--- START ---

/-! ## Announcement cues -/

/-- CUE_POST's checks in their order and the record it makes, queued or released at once; CUE_CANCEL frees a queued record and stops
one in flight, and the Information link cancels only its own. The stop of a preempted record is a cancellation from then on, for a
REJECT too (log 80, the model's choice). -/
def Obligations.CuePostAndCancel : Prop :=
  (∀ (s : State) (rq : Req) (code : Nat) (zones : List Nat) (service : Option Nat) (tokens : List Nat), Executes s 0x28 rq →
    readCuePost rq.body = some (code, zones, service, tokens) →
    let bad : Prop := classOfCode code = none ∨ zones = [] ∨ tokens = [] ∨ 24 < tokens.length ∨ (∃ t ∈ tokens, 4095 < t) ∨
      service = some 0
    let origin : CueOrigin := if rq.link = .control then .control else .information
    let opened := zones.filter fun z => match rq.link with
      | .information => s.part.zoneMode z != .controlOnly
      | .control => s.part.zoneMode z != .infoOnly
    (bad → Answers (.cuePost rq) s 0x28 rq s.part .invalidField []) ∧
    (∀ cls, classOfCode code = some cls → ¬bad →
      let taken := if rq.link = .information ∧ cls.code < 3 then .service else cls
      let placed := opened.filter fun z => s.part.cues.hasRoom z taken
      (opened = [] → Answers (.cuePost rq) s 0x28 rq s.part .notOwner []) ∧
      (opened ≠ [] → placed = [] → Answers (.cuePost rq) s 0x28 rq s.part .queueFull []) ∧
      (placed ≠ [] → s.part.cues.quotaFull origin = true → Answers (.cuePost rq) s 0x28 rq s.part .poolFull []) ∧
      (placed ≠ [] → s.part.cues.quotaFull origin = false → 1 ≤ s.part.cues.nextId → s.part.cues.nextId ≤ 65535 →
        (∃ id, 1 ≤ id ∧ id ≤ 65535 ∧ s.part.cues.idTaken id = false) → ∃ (p : Part) (x : Cue),
        Answers (.cuePost rq) s 0x28 rq p (if taken = cls then .ok else .okClamped)
          (be 2 x.id ++ be 1 taken.code ++ [byteOfZones placed]) ∧
        x ∈ p.cues.pool ∧ x.cls = taken ∧ x.origin = origin ∧ x.service = service ∧ x.template = none ∧ x.input = none ∧
        x.tokens = tokens ∧ x.zones.map (·.1) = placed ∧ x.arrival = s.part.cues.nextArrival ∧ x.created = s.part.elapsed ∧
        x.replayed = false ∧ (s.part.cues.idTaken s.part.cues.nextId = false → x.id = s.part.cues.nextId) ∧
        p.cues.nextArrival = countNext s.part.cues.nextArrival ∧
        p = { s.part with table := p.table, cues := p.cues, info := p.info, ctl := p.ctl, ev := noEvent } ∧
        p.table.records.map Record.beyondAnnounced = s.part.table.records.map Record.beyondAnnounced))) ∧
  (∀ (s : State) (rq : Req) (id : Nat), Executes s 0x29 rq → rq.body = be 2 id → id < 65536 →
    (s.part.cues.cue? id = none → Answers (.cueCancel rq) s 0x29 rq s.part .notFound []) ∧
    (∀ c, s.part.cues.cue? id = some c →
      (rq.link = .information → c.origin ≠ .information → Answers (.cueCancel rq) s 0x29 rq s.part .notOwner []) ∧
      ((rq.link = .control ∨ c.origin = .information) →
        (c.flight = .queued → Answers (.cueCancel rq) s 0x29 rq
          (({ s.part with cues := s.part.cues.free id } : Part).ended false) .ok [0]) ∧
        ((∃ t, c.flight = .sent t ∨ c.flight = .accepted t) → Answers (.cueCancel rq) s 0x29 rq
          ((s.part.stopCue id .cancellation).ended false) .ok [3]) ∧
        (∀ t, c.flight = .stopping .preemption t → Answers (.cueCancel rq) s 0x29 rq
          (({ s.part with cues := s.part.cues.modCue id fun x => { x with flight := .stopping .cancellation t } } : Part).ended
            false) .ok [3]) ∧
        (∀ t, c.flight = .stopping .timeout t ∨ c.flight = .stopping .cancellation t →
          Answers (.cueCancel rq) s 0x29 rq (s.part.ended false) .ok [3]))))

--- END ---

Directions: Could you retype exactly the lines above, starting at the line that contains "z != .infoOnly" and ending at the line that contains "false) .ok [0]) ∧", and nothing more?

Task answer:
      | .control => s.part.zoneMode z != .infoOnly
    (bad → Answers (.cuePost rq) s 0x28 rq s.part .invalidField []) ∧
    (∀ cls, classOfCode code = some cls → ¬bad →
      let taken := if rq.link = .information ∧ cls.code < 3 then .service else cls
      let placed := opened.filter fun z => s.part.cues.hasRoom z taken
      (opened = [] → Answers (.cuePost rq) s 0x28 rq s.part .notOwner []) ∧
      (opened ≠ [] → placed = [] → Answers (.cuePost rq) s 0x28 rq s.part .queueFull []) ∧
      (placed ≠ [] → s.part.cues.quotaFull origin = true → Answers (.cuePost rq) s 0x28 rq s.part .poolFull []) ∧
      (placed ≠ [] → s.part.cues.quotaFull origin = false → 1 ≤ s.part.cues.nextId → s.part.cues.nextId ≤ 65535 →
        (∃ id, 1 ≤ id ∧ id ≤ 65535 ∧ s.part.cues.idTaken id = false) → ∃ (p : Part) (x : Cue),
        Answers (.cuePost rq) s 0x28 rq p (if taken = cls then .ok else .okClamped)
          (be 2 x.id ++ be 1 taken.code ++ [byteOfZones placed]) ∧
        x ∈ p.cues.pool ∧ x.cls = taken ∧ x.origin = origin ∧ x.service = service ∧ x.template = none ∧ x.input = none ∧
        x.tokens = tokens ∧ x.zones.map (·.1) = placed ∧ x.arrival = s.part.cues.nextArrival ∧ x.created = s.part.elapsed ∧
        x.replayed = false ∧ (s.part.cues.idTaken s.part.cues.nextId = false → x.id = s.part.cues.nextId) ∧
        p.cues.nextArrival = countNext s.part.cues.nextArrival ∧
        p = { s.part with table := p.table, cues := p.cues, info := p.info, ctl := p.ctl, ev := noEvent } ∧
        p.table.records.map Record.beyondAnnounced = s.part.table.records.map Record.beyondAnnounced))) ∧
  (∀ (s : State) (rq : Req) (id : Nat), Executes s 0x29 rq → rq.body = be 2 id → id < 65536 →
    (s.part.cues.cue? id = none → Answers (.cueCancel rq) s 0x29 rq s.part .notFound []) ∧
    (∀ c, s.part.cues.cue? id = some c →
      (rq.link = .information → c.origin ≠ .information → Answers (.cueCancel rq) s 0x29 rq s.part .notOwner []) ∧
      ((rq.link = .control ∨ c.origin = .information) →
        (c.flight = .queued → Answers (.cueCancel rq) s 0x29 rq
          (({ s.part with cues := s.part.cues.free id } : Part).ended false) .ok [0]) ∧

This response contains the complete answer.